-- Task instructions --
For the records that follow, please set down exactly the lines between the one holding "a with vregs" and the one holding "(r - 192) x", inclusive, and only those.

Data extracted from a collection
-- ==== Sys2Proof/Machine/Operands.lean ====
section
/-! DEFINITION. Operands: registers by their numbers, groups of registers, guards, the lanes an instruction acts on, and the
one operation that writes a destination (R24, R25, R32, R55 to R58). -/

namespace Sys2Proof.Machine

/-- Uniform register n: s62 reads as zero, s63 as all ones (R56). -/
def sGet (a : Agent) (n : Nat) : Word :=
  if n = 62 then 0 else if n = 63 then 0xFFFFFFFF else Tab.get a.sregs n 0

/-- Write uniform register n; writes of s62 and s63 are ignored (R56). -/
def sPut (a : Agent) (n : Nat) (x : Word) : Agent :=
  if n = 62 then a else if n = 63 then a else { a with sregs := Tab.put a.sregs n x }

/-- Vector register n of lane l. -/
def vGet (a : Agent) (n l : Nat) : Word := (Tab.get a.vregs n []).getD l 0

/-- Write vector register n in the lanes for which `f` gives a value. -/
def vPut (a : Agent) (n : Nat) (f : Nat → Option Word) : Agent :=
  { a with vregs := Tab.put a.vregs n ((List.range a.nlanes).map (fun l => (f l).getD (vGet a n l))) }

/-- Register number r of the space of R56, for lane l. -/
def regGet (a : Agent) (r l : Nat) : Word := if r < 192 then vGet a r l else sGet a (r - 192)

/-- Write register r in the lanes for which `f` gives a value; an s register takes the value for lane 0. -/
def regPut (a : Agent) (r : Nat) (f : Nat → Option Word) : Agent :=
  if r < 192 then vPut a r f
  else match f 0 with
    | none => a
    | some x => sPut a (r - 192) x

/-- The value of n registers from r on, low half first (R32, R189). -/
def rdN (a : Agent) (r : Nat) : Nat → Nat → Nat
  | 0, _ => 0
  | n + 1, l => (regGet a r l).toNat + 2 ^ 32 * rdN a (r + 1) n l

/-- Write n registers from r on with 32·n-bit values, low bits in the lowest register. -/
def wrN (a : Agent) (r : Nat) : Nat → (Nat → Option Nat) → Agent
  | 0, _ => a
  | n + 1, f =>
    wrN (regPut a r (fun l => (f l).map (BitVec.ofNat 32))) (r + 1) n (fun l => (f l).map (· / 2 ^ 32))

/-- A register field read as one register. -/
def rd1 (a : Agent) (r : Reg) (l : Nat) : Nat := (regGet a r.toNat l).toNat

/-- The value of a guard in a lane (R51, R58). -/
def guardVal (a : Agent) (g : Guard) (l : Nat) : Bool :=
  xor g.neg ((regGet a g.reg.toNat l).getLsbD g.bit.toNat)

/-- The guard of an instruction in a lane (R51, R55). A P pair has none of its own. -/
def guardTrue (a : Agent) (sh : Shape) (l : Nat) : Bool :=
  match sh with
  | .f _ x => guardVal a x.g l
  | .l _ x => if x.orGuards then guardVal a x.g1 l || guardVal a x.g2 l else guardVal a x.g1 l && guardVal a x.g2 l
  | .p _ => true
  | .event => true

/-- The operands of an instruction (R68); none for an event or a P pair. -/
def opndsOf (i : Instr) : List Opnd := ((rowOf i).map OpRow.opnds).getD []

/-- An instruction all of whose operands are s registers, or that names none (R25). -/
def uniformOf (i : Instr) : Bool := opndsUniform (opndsOf i)

/-- Whether an instruction acts in a lane (R25); a uniform one acts once, as in lane 0, whatever the mask. -/
def actsIn (a : Agent) (i : Instr) (l : Nat) : Bool :=
  (uniformOf i || a.mask.getLsbD l) && guardTrue a (shapeOf i) l

/-- The lanes an instruction acts on, ascending; lane 0 alone when it is uniform and its guard holds. -/
def actLanes (a : Agent) (i : Instr) : List Nat :=
  if uniformOf i then (if guardTrue a (shapeOf i) 0 then [0] else [])
  else (List.range a.nlanes).filter (actsIn a i)

/-- The guard of an instruction whose guard is an s-register bit. -/
def guardOn (a : Agent) (i : Instr) : Bool := guardTrue a (shapeOf i) 0

/-- The b operand of an F word: the sign-extended immediate, or n registers (R52). -/
def bVal (a : Agent) (f : FArgs) (n l : Nat) : Nat :=
  if f.imm then wrapN (32 * n) f.b.toInt else rdN a f.b.toNat n l

/-- Write the destination of an instruction in the lanes it acts on. -/
def wrLanes (a : Agent) (i : Instr) (d : Reg) (n : Nat) (f : Nat → Nat) : Agent :=
  wrN a d.toNat n (fun l => if actsIn a i l then some (f l) else none)

/-- The OR of per-lane flag words over the lanes an instruction acts on. -/
def orLanes (ls : List Nat) (f : Nat → Word) : Word := ls.foldl (fun w l => w ||| f l) 0

/-- Write a destination and OR the lanes' sticky flags into FSTAT (R85). -/
def wrFlags (a : Agent) (i : Instr) (d : Reg) (n : Nat) (f : Nat → Nat × Word) : Agent :=
  let a' := wrLanes a i d n (fun l => (f l).1)
  { a' with fstat := a'.fstat ||| orLanes (actLanes a i) (fun l => (f l).2) }

/-- The quick guard of a slot (R63). -/
def quickGuard (a : Agent) (q : BitVec 4) : Bool :=
  q == 0 || xor (q.getLsbD 3) ((sGet a 61).getLsbD (q.toNat % 8))

/-- A slot acts once when it names only s registers, else in each lane of the mask (R65). -/
def slotActs (a : Agent) (p : PSlot) (l : Nat) : Bool :=
  quickGuard a p.q && (isS p.d && (slotReads p).all isS || a.mask.getLsbD l)

/-- The lanes in which a slot acts. -/
def slotLanes (a : Agent) (p : PSlot) : List Nat :=
  if isS p.d && (slotReads p).all isS then (if quickGuard a p.q then [0] else [])
  else (List.range a.nlanes).filter (slotActs a p)

/-- The registers an instruction reads and writes, for windows (R40): numbers, with those a P pair names. -/
def regSpan (o : Opnd) : List Nat := (List.range o.n).map (fun k => o.reg.toNat + k)
def readsOf (i : Instr) : List Nat :=
  match i with
  | .pPair p => (slotReads p.s0 ++ slotReads p.s1).map (·.toNat) ++ (if p.s0.q != 0 || p.s1.q != 0 then [0xFD] else [])
  | _ => (((opndsOf i).filter (·.rd)).map regSpan).flatten ++ ((shapeOf i).guards.map (fun g => g.reg.toNat))
def writesOf (i : Instr) : List Nat :=
  match i with
  | .pPair p => [p.s0.d.toNat, p.s1.d.toNat]
  | _ => (((opndsOf i).filter (·.wr)).map regSpan).flatten

/-- A v register of the instruction lies at or beyond the allotment (R32, R72, R79), guards included. -/
def beyondAllotment (a : Agent) (i : Instr) : Bool :=
  match i with
  | .pPair p =>
    ([p.s0.d, p.s1.d] ++ slotReads p.s0 ++ slotReads p.s1).any (fun r => isV r && decide (a.allot ≤ r.toNat))
  | _ =>
    ((opndsOf i).any (fun o => isV o.reg && decide (a.allot < o.reg.toNat + o.n)))
      || (shapeOf i).guards.any (fun g => isV g.reg && decide (a.allot ≤ g.reg.toNat))

/-- A v register is named, which no forester program may do (R72, R79). -/
def namesV (i : Instr) : Bool :=
  match i with
  | .pPair p => ([p.s0.d, p.s1.d] ++ slotReads p.s0 ++ slotReads p.s1).any isV
  | _ => (opndsOf i).any (fun o => isV o.reg) || (shapeOf i).guards.any (fun g => isV g.reg)

/-- An s destination of a cross-lane instruction in a team of several strands (R57, R108). -/
def strandBroken (a : Agent) (i : Instr) : Bool :=
  match rowOf i with
  | none => false
  | some r => r.sDst == .singleStrand && decide (a.strand < a.nlanes)
      && r.opnds.any (fun o => o.wr && isS o.reg)

/-- The trap a word earns before any operand is read, in the order of R73. -/
def staticTrap (a : Agent) (i : Instr) : Option Cause :=
  let forester := a.kind == .forester
  let runs := ((rowOf i).map OpRow.runs).getD .both
  if (forester && runs == .team) || (!forester && runs == .forester) || (forester && namesV i) then some .illegalOpcode
  else if forester && (match i with | .pPair _ => true | _ => false) then some .illegalFrame
  else if ((rowOf i).map OpRow.priv).getD false && !a.priv then some .privilege
  else if !fieldRules i || beyondAllotment a i || strandBroken a i then some .reservedField
  else match i with
    | .pPair p => if pairOk p then none else some .pairConflict
    | _ => none

end Sys2Proof.Machine
end

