/-- An instruction of the set comes to issue in the current agent. -/
def issue (i : Instr) (s : State) (body : State → Agent → Act) : Host.Outcome State Fault Refusal :=
  match Tab.find s.agents s.cur with
  | none => .fault .noAgent
  | some a =>
    match notYet s a i with
    | some a' => .next (s.setMe a')
    | none =>
      match earlyTrap s a i with
      | some (a', c, addr) => .next (takeTrap (s.setMe a') s.cur c addr)
      | none =>
        match reporting i s a (body s a) with
        | .go t => .next (finish i s t (nextPc a i) [])
        | .goTo t pc => .next (finish i s t pc [])
        | .long t e => .next (finish i s t (nextPc a i) [e])
        | .hold t => .next (finishHold i t)
        | .gone t => .next t.marked
        | .fault t => .next t.marked
        | .trap c addr => .next (takeTrap s s.cur c addr)
        | .trapIn t c addr => .next (takeTrap t s.cur c addr)
        | .wait t => .next (t.setMe (t.me.waitAt i))

/-- An instruction that issues and then waits: it has issued once (R62). -/
def holdOnce (a : Agent) (s : State) : Act := if a.counted then .wait s else .hold s

/-- The body of an instruction that only changes its agent. -/
def onAgent (f : Agent → Agent) : State → Agent → Act := fun s a => .go (s.setMe (f a))

/-- A fresh token of a window's entry (R42, R336). -/
def freshToken (a : Agent) : Nat := (List.range 65536).find? (fun t => a.lahead.all (fun e => e.token != t)) |>.getD 0

/-- An entry for a long-latency instruction: its window, its destination, and its per-lane result (R39). -/
def mkEntry (a : Agent) (i : Instr) (d : Reg) (n : Nat) (parks mem : Bool) (srcs : List Reg) (f : Nat → Nat) : LAEntry :=
  { token := freshToken a, parks := parks, mem := mem, dest := d, nreg := if 0xFE ≤ d.toNat then 0 else n
    remain := (shapeOf i).la.toNat, done := false, lanes := lanesMask (actLanes a i), taint := 0
    values := (List.range (if isS d then 1 else a.nlanes)).map (fun l => if actsIn a i l then f l else 0)
    sext := 0, srcs := srcs, flags := [], err := none, atTrap := 0, phase := a.phase, num := a.order + 1, tags := [], sites := [] }

/-- Scratchpad bytes and banks -/
def scratchBank (a : Nat) : Nat := a / 65536 % 32
def scratchCore (a : Nat) : Nat := a / 2 ^ 21 % 8

/-- The first byte of n at a scratchpad address that an agent may not access, if any (R179, R182). -/
def scratchFault (s : State) (a : Agent) (addr n : Nat) : Option Nat :=
  (List.range n).findSome? (fun i =>
    let x := addr + i
    let off := addr % 2 ^ 21 + i
    let bad := decide (2 ^ 24 ≤ addr) || decide (2 ^ 21 ≤ off)
      || (s.core (8 * a.grove + scratchCore addr)).mode (off / 65536) != 1
      || !bitN (recordField s a.grid 36 4) (off / 65536)
    if bad then some x else none)

/-- What a scratchpad byte holds before it is written: zero, or a free value where the bank was taken over with indeterminate
contents (R182). -/
def unsetByte (c : Core) (off : Nat) : Byte :=
  match Tab.find c.unset (off / 65536) with
  | none => 0
  | some base => (Config.freeValue (base + off % 65536)).setWidth 8

/-- A byte of a core's scratchpad; the memory holds it combined with what it held before it was written. -/
def Core.scratchByte (c : Core) (off : Nat) : Byte := c.scratch.read off ^^^ unsetByte c off

/-- n scratchpad bytes at an address of a grove. -/
def scratchBytes (s : State) (g addr n : Nat) : List Byte :=
  (List.range n).map (fun i => (s.core (8 * g + scratchCore addr)).scratchByte (addr % 2 ^ 21 + i))
def scratchRead (s : State) (g addr n : Nat) : Nat := ofBytes (scratchBytes s g addr n)

/-- The first poisoned line of a scratchpad that n bytes touch, as its address in the grove (R195, R394). -/
def poisonIn (c : Core) (addr n : Nat) : Option Nat :=
  (c.poison.find? (fun ln => decide (ln * 128 < addr % 2 ^ 21 + n) && decide (addr % 2 ^ 21 < (ln + 1) * 128))).map
    (fun ln => addr / 2 ^ 21 * 2 ^ 21 + 128 * ln)
def scratchPoison (s : State) (g addr n : Nat) : Option Nat := poisonIn (s.core (8 * g + scratchCore addr)) addr n
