/-- BCLOSE continues once its bundle is placed, or withdrawn; until then it has issued, and holds its team (R62, R239, R244, R251). -/
def bundleDone (s : State) (f : FArgs) (id : Nat) : Act :=
  match Tab.find s.bundles id with
  | none => .go (s.setMe { s.me with hold := .none })
  | some b =>
    if b.state == .pending then holdOnce s.me (s.setMe { s.me with hold := .bundle id })
    else .go (s.setMe (wrN { s.me with hold := .none } f.d.toNat 2 (fun _ => some b.ident)))

def execBclose (f : FArgs) (s : State) := issue (.bclose f) s (fun s a =>
  if !guardOn a (.bclose f) then .go s
  else match a.hold with
    | .bundle id => bundleDone (placeVersions s id) f id
    | _ =>
      if 4096 < bundleLines s a then .trap .bundleLimit 0
      else
        let s := republish (drainAll s s.cur) s.cur
        let waits := closesPending s s.cur || (openBundle s s.cur).isSome || !(sideEntries s s.cur).isEmpty
        match unplaceableBeside s s.cur with
        | some x => .trapIn (if waits then s else placeBeside s s.cur) .fabricUnreachable x
        | none =>
          if waits then .wait s
          else
            let r := formBundle s (fScope f) (regGet a f.a.toNat 0)
            bundleDone r.1 f r.2)

/-- The state of a bundle as BQUERY reports it (R252). -/
def bundleCode : BundleState → Nat
  | .pending => 0 | .placed => 0 | .committed => 1 | .settled => 2 | .withdrawn => 3

/-- What BQUERY answers for an identity of this device: its state, or its name; one that is held no longer has settled (R252). -/
def bundleAnswer (s : State) (name : Bool) (ident : Nat) : Nat :=
  match (s.bundles.find? (fun e => e.2.ident == ident)).map (·.2) with
  | some b => if name then b.name.toNat else bundleCode b.state
  | none => if name then 0 else 2

/-- BQUERY asks the origin of an identity on another device as an atomic operation, with control bytes that R196 leaves unused: 0xFB
for the state, 0xFC for the name (log entries 32 and 73). -/
def queryOp (asid ident : Nat) (name : Bool) : FabOp :=
  { kind := 3, flags := 0, key := 0, asid := asid, tag := 0, addr := 0, arg := (if name then 0xFC else 0xFB) * 2 ^ 40
    data := toBytes 8 ident, src := 0, tc := 1 }

/-- BQUERY (R252). Where the origin cannot be reached it traps FABRIC_UNREACHABLE with TRAPADDR 0, for no address is in question: the
model's choice (log entry 75). -/
def execBquery (f : FArgs) (s : State) := issue (.bquery f) s (fun s a =>
  let ident := rdN a f.a.toNat 2 0 % 2 ^ 48
  let name := mb f.mod 0
  let e := fun (v : Nat) => mkEntry a (.bquery f) f.d 1 true true [] (fun _ => v)
  if !tokenFree s a then .wait s
  else if !guardOn a (.bquery f) then .long s (e 0)
  else
    let s := republish s s.cur
    if ident / 2 ^ 37 == s.device then .long s (e (bundleAnswer s name ident))
    else if reachable s (ident / 2 ^ 37) then
      .long (sendOp s (ident / 2 ^ 37) (queryOp a.asid ident name) (.query s.cur (freshToken a))) { e 0 with tags := [Tab.freshKey s.sent 0] }
    else .long s { e 0 with taint := 1, err := some (.fabricUnreachable, 0) })

/-! ### Barriers (R246 to R248, R254) -/

/-- The location of the object at an address, or the trap of a barrier instruction (R254, R320). -/
def objectLoc (s : State) (a : Agent) (addr : Nat) : Except Cause Nat :=
  if addr % 64 ≠ 0 then .error .misaligned
  else match xlate s a.unit a.asid addr .update (!a.priv) with
    | .error m => .error m.cause
    | .ok loc => .ok loc

/-- A barrier operation goes to the object's home on another device as an atomic operation, with control bytes that R196 leaves unused
(R231; log entry 73). -/
def askObject (s : State) (k asid loc : Nat) (op : BarOp) : State :=
  let code := match op with | .read => (0xF8, 0) | .init n => (0xF9, n) | .arrive j => (0xFA, j)
  sendOp (s.modAgent k (fun a => { a with objects := Tab.erase a.objects loc })) (homeOf loc)
    { kind := 3, flags := 0, key := 0, asid := asid, tag := 0, addr := loc % 2 ^ 40, arg := code.1 * 2 ^ 40, data := toBytes 8 code.2
      src := 0, tc := 1 } (.object k loc)
def objectAsked (s : State) (k loc : Nat) : Bool := s.sent.any (fun e => e.2.why == .object k loc)

/-- A barrier operation of the current agent, then what follows with the object as it read it. At another device's home it is asked
for once, and the agent holds until the answer has come; its own copies of the object give way when the answer says that it wrote
(R222, R231, R254, R372). A trap here leaves the close of its release performed: the model's choice (R10, R247; log entry 75). -/
def onObject (s : State) (a : Agent) (addr loc : Nat) (op : BarOp) (go : State → List Byte → Act) : Act :=
  let seen := fun (s : State) => s.modAgent s.cur (fun b => { b with lastObs := s.strongSeq, hold := .none })
  if homeOf loc == s.device then
    let r := objectAct s s.cur a.asid loc op
    match r.err with
    | some c => .trapIn r.s c (if c == .mixedSize then addr else addr / 128 * 128)
    | none => go (seen r.s) r.old
  else if a.hold != .object loc then
    if !reachable s (homeOf loc) then .trapIn s .fabricUnreachable addr
    else if lineHeld (flushLine s s.cur loc) loc then .wait (flushLine s s.cur loc)
    else .wait ((askObject (sendWatch (flushLine s s.cur loc) s.cur a.asid loc) s.cur a.asid loc op).modAgent s.cur (fun b => { b with hold := .object loc }))
  else if objectAsked s s.cur loc then .wait s
  else match Tab.find s.me.objects loc with
    | some o => go (seen (if (op.new o).isSome then giveWay s s.cur loc 64 (nowNum s s.cur) else s)) o
    | none =>
      let c := (a.lostLine.map (·.2)).getD .fabricUnreachable
      .trapIn s c (if c == .memUncorrectable then addr / 128 * 128 else addr)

-- Output --
  { a with vregs := Tab.put a.vregs n ((List.range a.nlanes).map (fun l => (f l).getD (vGet a n l))) }

/-- Register number r of the space of R56, for lane l. -/
def regGet (a : Agent) (r l : Nat) : Word := if r < 192 then vGet a r l else sGet a (r - 192)

/-- Write register r in the lanes for which `f` gives a value; an s register takes the value for lane 0. -/
def regPut (a : Agent) (r : Nat) (f : Nat → Option Word) : Agent :=
  if r < 192 then vPut a r f
  else match f 0 with
    | none => a
    | some x => sPut a (r - 192) x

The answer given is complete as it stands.